Researchers from Skoltech (part of the VEB.RF Group) have uncovered the molecular mechanisms that make one of the most persistent laboratory contaminants — bacteriophage T1 — unusually resilient and dangerous to bacterial cultures. The findings could add more to the explanation of the nature of contamination in microbiological laboratories and biotech production facilities, and also offer a protective solution: the use of a resistant bacterial strain that can be implemented in laboratory practice immediately. The work was published in the International Journal of Molecular Sciences and supported by Russian Science Foundation grants.
Bacteriophages — viruses that kill bacteria — are indispensable in biotechnology and medicine, but in laboratories they often cause considerable problems. For example, T1 family phages can survive for years on equipment, pass through filters, and destroy an entire bacterial culture overnight, disrupting an experiment or production run. They are difficult to eliminate even with harsh sterilization methods. For a long time, it remained unclear which specific genes and proteins confer such resilience.
A research team led by Artem Isaev, the head of the Laboratory for Metagenome Analysis at the Skoltech Biomed Technologies Center and a recipient of the Russian Federation Presidential Prize in Science and Innovation for Young Scientists in 2025, isolated a new phage from river water in Kaliningrad, naming it KanT1 after Immanuel Kant. It was found to infect a wide range of E. coli strains, including those used in laboratories, and to be resistant to many disinfection methods.
“We discovered that KanT1 was constantly contaminating our samples, and this became the starting point for a systematic study of its genome. To better understand how to fight this ‘enemy,’ we decided to try to determine what makes this virus so resilient,” said Artem Isaev. “It turned out that standard annotation methods, which compare genes based on sequence, were failing to identify many important proteins in these phages — we managed to detect them and predict their functions through protein structure analysis.”
A key novelty of the work was the use of protein structure prediction methods. Using AlphaFold3 — an AI-based system for predicting protein structures — the scientists were able to characterize the functions of proteins previously considered hypothetical, which account for nearly half of the genome. The authors discovered a protein with a particular structure — the so-called SH3 domain. Previously, such structures had only been found in viruses that infect bacteria with thick, robust cell walls — so-called Gram-positive bacteria. This is the first time such a protein has been found in a virus of E. coli, which has a thin cell wall. It is located near a group of genes responsible for destroying the bacterial cell from within to release new viral particles.
“Finding an SH3 domain in a phage that infects a Gram-negative bacterium came as a surprise to us.

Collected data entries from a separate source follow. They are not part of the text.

/-- Which words are Unknown, family by family (R76 to R81, R83); every other word is an instruction, and an Unknown answer
carries the word itself. -/
def Obligations.UnknownWordsAreExactlyTheIllegalSet : Prop :=
  ∀ w : Word,
    ((∃ i, decode w = .instr i) ∨ decode w = .unknown w) ∧
    (decode w = .unknown w ↔
      (opField w = 0x0 ∧ w ≠ 0x00E0 ∧ w ≠ 0x00EE) ∨
      ((opField w = 0x5 ∨ opField w = 0x9) ∧ nField w ≠ 0) ∨
      (opField w = 0x8 ∧ nField w ∈ [0x8, 0x9, 0xA, 0xB, 0xC, 0xD, 0xF]) ∨
      (opField w = 0xE ∧ kkField w ∉ [0x9E, 0xA1]) ∨
      (opField w = 0xF ∧ kkField w ∉ [0x07, 0x0A, 0x15, 0x18, 0x1E, 0x29, 0x33, 0x55, 0x65]))

/-- The decoder and the match and mask pairs of the opcode table agree: a word decodes exactly when it is of a row, it
decodes to an instruction of that row, and it is of at most one row (R75). -/
def Obligations.DecoderAgreesWithTheOpcodeTable : Prop :=
  ∀ w : Word,
    (wordWf w = true ↔ ∃ i, decode w = .instr i) ∧
    (∀ i, decode w = .instr i → ∀ r ∈ opcodeTable, r.fits w = true → r = i.row) ∧
    (opcodeTable.filter fun r => r.fits w).length ≤ 1

/-! ### The step -/

/-- A step in Running with `pc <= 0xFFE` runs the instruction that the two bytes at `pc` decode to, the byte at `pc` being
the high byte (R52, R102). -/
def Obligations.StepRunsTheDecodedInstruction : Prop :=
  ∀ (s : State) (i : Instr), s.mode = .running → s.pc.toNat ≤ 0xFFE →
    decode (s.readByte (BitVec.ofNat 12 s.pc.toNat) ++ s.readByte (BitVec.ofNat 12 (s.pc.toNat + 1)) : BitVec 16) =
      .instr i →
    step s = exec i s

/-- An illegal word raises UnknownOpcode with the raw word and the current pc, and changes nothing else (R103). -/
def Obligations.IllegalWordRaisesUnknownOpcode : Prop :=
  ∀ (s : State) (w : Word), s.mode = .running → s.pc.toNat ≤ 0xFFE →
    (s.readByte (BitVec.ofNat 12 s.pc.toNat) ++ s.readByte (BitVec.ofNat 12 (s.pc.toNat + 1)) : BitVec 16) = w →
    decode w = .unknown w →
    ∃ t, step s = .next t ∧ FaultedWith s t .unknownOpcode (some w)

/-- A fetch with `pc > 0xFFE` raises OutOfBoundsMemoryAccess with no word, and changes nothing else (R101). -/
def Obligations.FetchAboveMemoryFaults : Prop :=
  ∀ s : State, s.mode = .running → s.pc.toNat > 0xFFE →
    ∃ t, step s = .next t ∧ FaultedWith s t .outOfBoundsMemoryAccess none

/-- A step in Faulted changes no state and reports the stored record; every transaction but reset keeps the mode and the
record, an oversized load included; reset ends it (R100, R226). -/
def Obligations.FaultedIsLeftOnlyByReset : Prop :=
  ∀ s : State, s.mode = .faulted →
    step s = .next s ∧ s.status.fault = s.fault ∧
    (∀ τ t, τ ≠ .reset → transact τ s = .next t → t.mode = .faulted ∧ t.fault = s.fault) ∧
    ∃ t, transact .reset s = .next t ∧ t.mode = .running ∧ t.fault = none

/-- Faults are precise: a step from Running that ends Faulted changed nothing but the mode and the record, whose pc is the
current one, still held by `pc` (R108, R221, R222). -/
def Obligations.FaultingStepsChangeOnlyModeAndRecord : Prop :=
  ∀ s t : State, s.mode = .running → step s = .next t → t.mode = .faulted →
    ∃ k w, FaultedWith s t k w

/-- Which instruction raises which fault and when, with its word and its address; in every other case no fault is raised
(R220, R227). -/
def Obligations.InstructionsFaultExactlyWhenTheirCheckFails : Prop :=
  ∀ (i : Instr) (s : State), s.mode = .running →
    match faultOf i s with
    | some k => ∃ t, exec i s = .next t ∧ FaultedWith s t k (some (encode i))
    | none => ∃ t, exec i s = .next t ∧ t.mode ≠ .faulted ∧ t.fault = s.fault

/-- No step stops: every step from every state answers a next state (R107). -/
def Obligations.EveryStepAnswersANextState : Prop := ∀ s : State, ∃ t, step s = .next t

/-- The MODEL's convention (log 9): a table word placed by `withFetchWord` is the instruction the next step runs. -/
def Obligations.PlacedWordIsRunNext : Prop :=
  ∀ (s : State) (w : Nat) (i : Instr), decodeTableWord 16 w = some i →
    step (s.withFetchWord 16 w) = exec i (s.withFetchWord 16 w)

/-! ### Registers, arithmetic and logic -/

/-- LD Vx, byte and ADD Vx, byte: the result modulo 256, no flag, `pc + 2`, nothing else (R142, R143). -/
def Obligations.ImmediateFormsWriteVxOnly : Prop :=
  ∀ (s : State) (x : RegIdx) (kk : Byte),
    (decode (wordXKK 0x6 x kk) = .instr (.ldByte x kk) ∧
      ∃ t, exec (.ldByte x kk) s = .next t ∧ t.readReg x = kk ∧ t.pc = s.pc + 2 ∧ OnlyRegsAndPc s t [x]) ∧
    (decode (wordXKK 0x7 x kk) = .instr (.addByte x kk) ∧
      ∃ t, exec (.addByte x kk) s = .next t ∧
        (t.readReg x).toNat = ((s.readReg x).toNat + kk.toNat) % 256 ∧ t.pc = s.pc + 2 ∧ OnlyRegsAndPc s t [x])

/-- LD, OR, AND, XOR Vx, Vy: the result, no flag, `pc + 2`, nothing else (R144 to R147). -/
def Obligations.CopyAndLogicWriteVxOnly : Prop :=
  ∀ (s : State) (x y : RegIdx),
    (decode (wordXYN 0x8 x y 0x0) = .instr (.ldReg x y) ∧
      ∃ t, exec (.ldReg x y) s = .next t ∧ t.readReg x = s.readReg y ∧ t.pc = s.pc + 2 ∧ OnlyRegsAndPc s t [x]) ∧
    (decode (wordXYN 0x8 x y 0x1) = .instr (.orReg x y) ∧
      ∃ t, exec (.orReg x y) s = .next t ∧ t.readReg x = (s.readReg x ||| s.readReg y) ∧ t.pc = s.pc + 2 ∧
        OnlyRegsAndPc s t [x]) ∧
    (decode (wordXYN 0x8 x y 0x2) = .instr (.andReg x y) ∧
      ∃ t, exec (.andReg x y) s = .next t ∧ t.readReg x = (s.readReg x &&& s.readReg y) ∧ t.pc = s.pc + 2 ∧
        OnlyRegsAndPc s t [x]) ∧
    (decode (wordXYN 0x8 x y 0x3) = .instr (.xorReg x y) ∧
      ∃ t, exec (.xorReg x y) s = .next t ∧ t.readReg x = (s.readReg x ^^^ s.readReg y) ∧ t.pc = s.pc + 2 ∧
        OnlyRegsAndPc s t [x])

/-- ADD Vx, Vy: the sum modulo 256 and the carry in VF, written last; nothing else (R148). -/
def Obligations.AddGivesSumAndCarry : Prop :=
  ∀ (s : State) (x y : RegIdx),
    decode (wordXYN 0x8 x y 0x4) = .instr (.addReg x y) ∧
    ∃ t, exec (.addReg x y) s = .next t ∧
      (x ≠ VF → (t.readReg x).toNat = ((s.readReg x).toNat + (s.readReg y).toNat) % 256) ∧
      t.readReg VF = (if (s.readReg x).toNat + (s.readReg y).toNat > 255 then 1 else 0) ∧
      t.pc = s.pc + 2 ∧ OnlyRegsAndPc s t [x, VF]

/-- SUB and SUBN: the difference modulo 256 and no-borrow in VF, written last; nothing else (R149, R151). -/
def Obligations.SubtractionsGiveDifferenceAndNoBorrow : Prop :=
  ∀ (s : State) (x y : RegIdx),
    (decode (wordXYN 0x8 x y 0x5) = .instr (.subReg x y) ∧
      ∃ t, exec (.subReg x y) s = .next t ∧
        (x ≠ VF → (t.readReg x).toNat = ((s.readReg x).toNat + 256 - (s.readReg y).toNat) % 256) ∧
        t.readReg VF = (if (s.readReg x).toNat ≥ (s.readReg y).toNat then 1 else 0) ∧
        t.pc = s.pc + 2 ∧ OnlyRegsAndPc s t [x, VF]) ∧
    (decode (wordXYN 0x8 x y 0x7) = .instr (.subn x y) ∧
      ∃ t, exec (.subn x y) s = .next t ∧
        (x ≠ VF → (t.readReg x).toNat = ((s.readReg y).toNat + 256 - (s.readReg x).toNat) % 256) ∧
        t.readReg VF = (if (s.readReg y).toNat ≥ (s.readReg x).toNat then 1 else 0) ∧
        t.pc = s.pc + 2 ∧ OnlyRegsAndPc s t [x, VF])

/-- SHR and SHL: the shifted value and the bit shifted out in VF, written last, whatever `y`; nothing else (R150, R152). -/
def Obligations.ShiftsGiveTheBitShiftedOut : Prop :=
  ∀ (s : State) (x y : RegIdx),
    (decode (wordXYN 0x8 x y 0x6) = .instr (.shr x y) ∧
      ∃ t, exec (.shr x y) s = .next t ∧
        (x ≠ VF → (t.readReg x).toNat = (s.readReg x).toNat / 2) ∧
        (t.readReg VF).toNat = (s.readReg x).toNat % 2 ∧ t.pc = s.pc + 2 ∧ OnlyRegsAndPc s t [x, VF]) ∧
    (decode (wordXYN 0x8 x y 0xE) = .instr (.shl x y) ∧
      ∃ t, exec (.shl x y) s = .next t ∧
        (x ≠ VF → (t.readReg x).toNat = 2 * (s.readReg x).toNat % 256) ∧
        (t.readReg VF).toNat = (s.readReg x).toNat / 128 ∧ t.pc = s.pc + 2 ∧ OnlyRegsAndPc s t [x, VF])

We hypothesize that the SH3 protein helps the phage more efficiently destroy the cell from within, which may explain its aggressiveness and ability to spread rapidly through a culture,” said Arina Eremina, one of the lead authors of the study, an undergraduate student at HSE University completing her project at the Laboratory for Metagenome Analysis at the Skoltech Biomed Technologies Center.
Comparative analysis of 522 genomes of related phages showed that the SH3 domain is found in more than a third of them, but is far from universal. This suggests its role as an additional evolutionary tool that phages can acquire to enhance their efficiency. The authors also refined the function of another key mechanism — superinfection exclusion — which allows the virus to “take over” a cell and block reinfection by other phages.
“Our study demonstrates that even such a well-studied object as phage T1 contains a significant number of yet uncharacterized genes. The use of protein structure prediction methods allowed us to penetrate this ‘dark matter’ of the viral genome and identify functionally significant components. In the long term, understanding such mechanisms will aid in the development of new phage-based antibacterial agents,” shared Polina Iarema, one of the lead authors of the study, a PhD student at Skoltech in the Life Sciences program.
The work explains why T1-like phages contaminate laboratory cultures and offers a solution to the problem. The researchers found that the E. coli HS strain — a bacterium normally found in the human gut — is completely resistant to these viruses. This means that in laboratories where contaminating phages are particularly problematic, this strain can be used instead of strains sensitive to phage contamination.